Stored data:
-- ==== Sys2Proof/Proofs/ThreadUpdates.lean ====
section
/-! SUPPORT. What an update of a thread writes at its home: the D bit of its leaf, and its bytes (R228, R297). -/

namespace Sys2Proof.Machine

open Sys2Proof.Spec

/-! Check values after a write (R341, R342). -/

/-- A write within a sector makes its check value. -/
theorem State.sectorMismatch_putSector_self {s : State} (order : MemoryInOrder s) (w : Writer) (bad : Bool) {pa : Nat}
    {data : List Byte} (some : 0 < data.length) (within : pa % 32 + data.length ≤ 32) :
    (s.putSector w bad pa data).sectorMismatch (pa / 32) = false := by
  obtain ⟨-, chk, -⟩ := order.monitor pa data
  unfold State.sectorMismatch
  by_cases device : region (32 * (pa / 32)) = 0
  · have value : Map.get 0 (s.putSector w bad pa data).chk (pa / 32) =
        crc16 ((s.putSector w bad pa data).sector (pa / 32)) := by
      change Map.get 0 ((s.monitor pa data).rawWrite pa data).chk (pa / 32) = _
      unfold State.rawWrite
      dsimp only
      rw [sectorsOf_within some within, List.foldl_cons, List.foldl_nil, if_pos device]
      exact Map.get_set_same _ _ _ _ chk
    rw [value, bne_self_eq_false, Bool.and_false]
  · rw [beq_false_of_ne device, Bool.false_and]

/-- From `s` to `t` nothing is written: memory and the checks of its sectors stand, and the machine goes on as it did. -/
structure Unwritten (s t : State) : Prop where
  mem : t.mem = s.mem
  halt : t.halt = s.halt
  checks : ∀ sec, t.sectorMismatch sec = s.sectorMismatch sec

theorem Unwritten.trans {s t u : State} (h : Unwritten s t) (h' : Unwritten t u) : Unwritten s u :=
  ⟨h'.mem.trans h.mem, h'.halt.trans h.halt, fun sec => (h'.checks sec).trans (h.checks sec)⟩

theorem Unwritten.refl (s : State) : Unwritten s s := ⟨rfl, rfl, fun _ => rfl⟩

theorem CountersOnly.unwritten {s t : State} (h : CountersOnly s t) : Unwritten s t :=
  ⟨h.halt_mem.2, h.halt_mem.1, h.sectorMismatch⟩

theorem State.mirrorLine_unwritten (s : State) (w : Writer) (id line : Nat) : Unwritten s (s.mirrorLine w id line) := by
  unfold State.mirrorLine
  dsimp only
  split_ifs <;> exact ⟨rfl, rfl, fun _ => rfl⟩

theorem State.publishLine_unwritten (s : State) (w : Writer) (id line : Nat) : Unwritten s (s.publishLine w id line) :=
  ⟨rfl, rfl, fun _ => rfl⟩

theorem State.putLines_unwritten (s : State) (w : Writer) (id pa n : Nat) : Unwritten s (s.putLines w id pa n) := by
  unfold State.putLines
  split
  · exact .refl s
  · exact List.foldlRecOn (motive := Unwritten s) _ _ (.refl s) fun t ht line _ =>
      (ht.trans (t.mirrorLine_unwritten w id line)).trans (State.publishLine_unwritten _ w id line)

theorem State.noteRewrite_unwritten (s : State) (pa n : Nat) : Unwritten s (s.noteRewrite pa n) := by
  unfold State.noteRewrite
  dsimp only
  split <;> exact ⟨rfl, rfl, fun _ => rfl⟩

/-- A run within a sector is one piece. -/
theorem cutSectors_within {pa : Nat} {data : List Byte} (some : 0 < data.length) (within : pa % 32 + data.length ≤ 32) :
    cutSectors (data.length + 1) pa data = [(pa, data)] := by
  obtain ⟨n, hn⟩ : ∃ n, data.length = n + 1 := ⟨data.length - 1, by omega⟩
  have all : data.take (32 - pa % 32) = data := List.take_of_length_le (by omega)
  have rest : data.drop (32 - pa % 32) = [] := List.drop_of_length_le (by omega)
  rw [hn]
  unfold cutSectors
  rw [if_neg (by rw [List.isEmpty_iff]; exact List.length_pos_iff.1 some)]
  dsimp only
  rw [all, rest]
  rfl

theorem State.announced_unwritten (s : State) (w : Writer) {pa : Nat} (there : paExists pa = true) (n : Nat) :
    Unwritten s (s.announced w pa n) := by
  have linked : Unwritten s ((checkPa s pa).countLink pa) := by
    rw [show checkPa s pa = s from if_pos there]
    exact (s.countLink_countersOnly pa).unwritten
  unfold State.announced
  split
  · exact linked.trans (State.noteRewrite_unwritten _ _ _)
  · exact linked

/-- A write over sound sectors of an address that exists puts its bytes (R290, R301, R342). -/
theorem State.homeWrite_of_sound {s : State} (w : Writer) (id : Nat) {pa : Nat} {data : List Byte} (there : paExists pa = true)
    (sound : ∀ sec ∈ sectorsOf pa data.length, s.sectorMismatch sec = false) :
    (s.homeWrite w id pa data).mem = Memory.writeN s.mem pa data ∧ (s.homeWrite w id pa data).halt = s.halt := by
  have front := s.announced_unwritten w there data.length
  obtain ⟨mem, halt⟩ := State.foldl_writeSector w (data.length + 1) (s := s.announced w pa data.length) (data := data)
    (Nat.lt_succ_self _) fun sec touched => (front.checks sec).trans (sound sec touched)
  rw [State.homeWrite_eq, State.putLines_mem, State.putLines_halt]
  exact ⟨mem.trans (congrArg (Memory.writeN · pa data) front.mem), halt.trans front.halt⟩

/-- A write within a sound sector leaves every sound sector sound (R342). -/
theorem State.homeWrite_checks {s : State} (order : MemoryInOrder s) (w : Writer) (id : Nat) {pa sec : Nat} {data : List Byte}
    (there : paExists pa = true) (some : 0 < data.length) (within : pa % 32 + data.length ≤ 32)
    (own : s.sectorMismatch (pa / 32) = false) (sound : s.sectorMismatch sec = false) :
    (s.homeWrite w id pa data).sectorMismatch sec = false := by
  have front := s.announced_unwritten w there data.length
  rw [State.homeWrite_eq, (State.putLines_unwritten _ _ _ _ _).checks, cutSectors_within some within, List.foldl_cons,
    List.foldl_nil, State.writeSector_of_sound w data ((front.checks _).trans own)]
  by_cases e : sec = pa / 32
  · rw [e]
    exact State.sectorMismatch_putSector_self ((s.announced_orderly w pa data.length).order order) w _ some within
  · rw [State.sectorMismatch_putSector_other _ w _ some within e]
    exact (front.checks sec).trans sound

/-! The D bit (R297). -/

/-- A clear bit set. -/
theorem or_two_pow_of_clear {e i : Nat} (clear : bit e i = false) : e ||| 2 ^ i = e + 2 ^ i := by
  have even : e / 2 ^ i % 2 = 0 := by
    unfold bit at clear
    have := beq_eq_false_iff_ne.1 clear
    omega
  have low : e % 2 ^ i < 2 ^ i := Nat.mod_lt _ (by positivity)
  have parts := Nat.div_add_mod e (2 ^ i)
  have sum : e + 2 ^ i = 2 ^ i * (e / 2 ^ i + 1) + e % 2 ^ i := by
    rw [Nat.mul_succ]
    omega
  refine Nat.eq_of_testBit_eq fun j => ?_
  rw [sum, Nat.testBit_or, Nat.testBit_two_pow_mul_add _ low, Nat.testBit_two_pow]
  conv_lhs => rw [← parts, Nat.testBit_two_pow_mul_add _ low]
  by_cases below : j < i
  · rw [if_pos below, if_pos below, decide_eq_false (by omega), Bool.or_false]
  · rw [if_neg below, if_neg below]
    rcases Nat.eq_zero_or_pos (j - i) with zero | pos
    · rw [zero, Nat.testBit_zero, Nat.testBit_zero, decide_eq_true (by omega : i = j), Bool.or_true]
      exact (decide_eq_true (by omega)).symm
    · obtain ⟨k, hk⟩ : ∃ k, j - i = k + 1 := ⟨j - i - 1, by omega⟩
      rw [hk, Nat.testBit_succ, Nat.testBit_succ, decide_eq_false (by omega : ¬ i = j), Bool.or_false]
      exact congrArg (Nat.testBit · k) (by omega)

/-- The bytes of a page that a leaf maps. -/
def leafBytes (e : Nat) : Nat := if bits e 52 2 = 2 then 2 ^ 21 else if bits e 52 2 = 3 then 2 ^ 30 else 2 ^ 12

/-- The leaf of a place still maps it, and its D bit is clear (R297). -/
def needsDirty (e : Nat) (p : Place) : Bool :=
  bit e 0 && !(bit e 55) && !(bit e 11) && decide (bits e 12 40 * 4096 ≤ p.addr ∧ p.addr < bits e 12 40 * 4096 + leafBytes e)

theorem dirtied_of_leaf {s : State} {p : Place} {a : Nat} (leaf : p.leaf = some a) :
    dirtied s p = if needsDirty (leNat (Memory.readN s.mem a 8)) p then
      Memory.writeN s.mem a (leBytes 8 (leNat (Memory.readN s.mem a 8) + 2 ^ 11)) else s.mem := by
  unfold dirtied needsDirty
  rw [leaf]
  simp only [Bool.and_eq_true, Bool.not_eq_true', decide_eq_true_eq, and_assoc]
  rfl

theorem State.setDirtyBit_of_leaf {s : State} {p : Place} {a : Nat} (leaf : p.leaf = some a) :
    s.setDirtyBit p = if needsDirty (leNat (Memory.readN s.mem a 8)) p then s.pteOr a (2 ^ 11) else s := by
  unfold State.setDirtyBit needsDirty leafBytes
  rw [leaf]
  dsimp only
  have size : pteSize (s.read64 a) < 4 := Nat.mod_lt _ (by decide)
  have same : pteSize (s.read64 a) = bits (leNat (Memory.readN s.mem a 8)) 52 2 := rfl
  rw [← same]
  generalize pteSize (s.read64 a) = z at size
  interval_cases z <;> rfl

/-- Setting the D bit puts it, and leaves every sound sector sound (R297). -/
theorem State.setDirtyBit_written {s : State} (order : MemoryInOrder s) {p : Place} (fit : leafFit s p) :
    (s.setDirtyBit p).mem = dirtied s p ∧ (s.setDirtyBit p).halt = s.halt ∧
      ∀ sec, s.sectorMismatch sec = false → (s.setDirtyBit p).sectorMismatch sec = false := by
  cases leaf : p.leaf with
  | none =>
    unfold State.setDirtyBit dirtied
    rw [leaf]
    exact ⟨rfl, rfl, fun _ => id⟩
  | some a =>
    obtain ⟨aligned, there, good⟩ := fit a leaf
    have len (v : Nat) : (leBytes 8 v).length = 8 := leBytes_length 8 v
    have bad : s.badSectors a 8 = [] := by
      unfold State.badSectors
      rw [sectorsOf_within (by decide) (by omega)]
      exact List.filter_eq_nil_iff.2 fun sec hs => by
        rw [List.mem_singleton.1 hs, good]
        exact Bool.false_ne_true
    rw [State.setDirtyBit_of_leaf leaf, dirtied_of_leaf leaf]
    by_cases needs : needsDirty (leNat (Memory.readN s.mem a 8)) p = true
    · rw [if_pos needs, if_pos needs]
      have clear : bit (leNat (Memory.readN s.mem a 8)) 11 = false := by
        unfold needsDirty at needs
        simp only [Bool.and_eq_true, Bool.not_eq_true'] at needs
        exact needs.1.2
      have value : s.read64 a ||| 2 ^ 11 = leNat (Memory.readN s.mem a 8) + 2 ^ 11 := or_two_pow_of_clear clear
      unfold State.pteOr
      rw [value]
      obtain ⟨mem, halt⟩ := State.hwWrite_of_sound true true (data := leBytes 8 (leNat (Memory.readN s.mem a 8) + 2 ^ 11)) there
        (by rw [len]; exact bad)
      refine ⟨mem, halt, fun sec sound => ?_⟩
      exact State.homeWrite_checks (s := s.take.2) order _ _ there (by rw [len]; decide) (by rw [len]; omega)
        (State.sectorMismatch_of_sound bad (mem_sectorsOf.2 ⟨by decide, le_rfl, by omega⟩)) sound
    · rw [if_neg needs, if_neg needs]
      exact ⟨rfl, rfl, fun _ => id⟩

theorem wf_dirtied {s : State} (order : MemoryInOrder s) (p : Place) : Memory.wf (dirtied s p) = true := by
  cases leaf : p.leaf with
  | none =>
    unfold dirtied
    rw [leaf]
    exact order.1
  | some a =>
    rw [dirtied_of_leaf leaf]
    split
    · exact Memory.wf_writeN _ _ _ order.1
    · exact order.1

/-! An update (R228, R308). -/

/-- Who writes an update of a thread. -/
def State.updater (s : State) (l : LaneRef) : Writer :=
  ⟨some l, some (s.homeOfLane l).2, some (s.homeOfLane l).1, none, true, false, false⟩

/-- An update before the dirty bitmap notes it. -/
def State.updated (s : State) (l : LaneRef) (p : Place) (data : List Byte) : State :=
  (s.take.2.setDirtyBit p).homeWrite (s.updater l) s.take.1 p.addr data

theorem noBitmap_of_bareWork {s t : State} {l : LaneRef} (h : t.bareWork = s.bareWork) (clean : noBitmap s l) : noBitmap t l := by
  intro k launch
  have bare := launchOf?_of_bareWork h l.wg
  rw [launch] at bare
  obtain ⟨k', launch', same⟩ := Option.map_eq_some_iff.1 bare.symm
  exact (congrArg (fun k : Launch => k.ctx.dbm) same.symm).trans (clean k' launch')

section
variable {s : State} {l : LaneRef} {p : Place} {data : List Byte}

theorem State.updated_bareWork : (s.updated l p data).bareWork = s.bareWork :=
  (State.homeWrite_bareWork _ _ _ _ _).trans (bareWork_of_work (State.setDirtyBit_work _ p))

/-- Without a bitmap an update is its D bit and its bytes (R308). -/
theorem State.update_of_noBitmap {w : Workgroup} (there : s.wg? l.wg = some w) (clean : noBitmap s l) (va : Nat) :
    s.update l p va data = s.updated l p data := by
  have launch : (s.homeOfLane l).1 = w.launch := by
    unfold State.homeOfLane
    rw [there]
    rfl
  have wg : (s.updated l p data).wg? l.wg = some w := (wg?_of_wgs (wgs_of_bareWork State.updated_bareWork) l.wg).trans there
  change (match (s.updated l p data).launch? (s.homeOfLane l).1 with
    | some k => (s.updated l p data).markDirty k.ctx va data.length
    | none => s.updated l p data) = _
  rw [launch]
  cases found : (s.updated l p data).launch? w.launch with
  | none => rfl
  | some k =>
    have none : k.ctx.dbm = 0 := noBitmap_of_bareWork (State.updated_bareWork (p := p) (data := data)) clean k (by
      unfold State.launchOf?
      rw [wg]
      exact found)
    exact if_pos (.inl none)

theorem State.setDirtyBit_orderly (s : State) (p : Place) : Orderly s (s.setDirtyBit p) := by
  cases leaf : p.leaf with
  | none =>
    unfold State.setDirtyBit
    rw [leaf]
    exact .refl s
  | some a =>
    rw [State.setDirtyBit_of_leaf leaf]
    split
    · exact State.hwWrite_orderly _ _ _ _ _
    · exact .refl s

theorem State.updated_orderly : Orderly s (s.updated l p data) := by
  have taken : Orderly s s.take.2 := ⟨rfl, id, id⟩
  exact taken.trans ((State.setDirtyBit_orderly _ p).trans (State.homeWrite_orderly _ _ _ _ _))

/-- An update over sound sectors of an address that exists puts its bytes after the D bit (R228, R297). -/
theorem State.updated_written (order : MemoryInOrder s) (fit : leafFit s p) (there : paExists p.addr = true)
    (sound : ∀ sec ∈ sectorsOf p.addr data.length, s.sectorMismatch sec = false) :
    (s.updated l p data).mem = Memory.writeN (dirtied s p) p.addr data ∧ (s.updated l p data).halt = s.halt := by
  obtain ⟨mem, halt, checks⟩ := State.setDirtyBit_written (s := s.take.2) order (p := p) fit
  obtain ⟨mem', halt'⟩ := State.homeWrite_of_sound (s.updater l) s.take.1 there fun sec touched =>
    checks sec (sound sec touched)
  exact ⟨mem'.trans (congrArg (Memory.writeN · p.addr data) mem), halt'.trans halt⟩

end

end Sys2Proof.Machine
end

ASSIGNED TASK: There is a line with "bit (R228, R297). -/" and a line with "theorem State.updated_written (order" above. Copy exactly those two lines and all lines between them, with nothing else.

ANSWER:
/-- An update over sound sectors of an address that exists puts its bytes after the D bit (R228, R297). -/
theorem State.updated_written (order : MemoryInOrder s) (fit : leafFit s p) (there : paExists p.addr = true)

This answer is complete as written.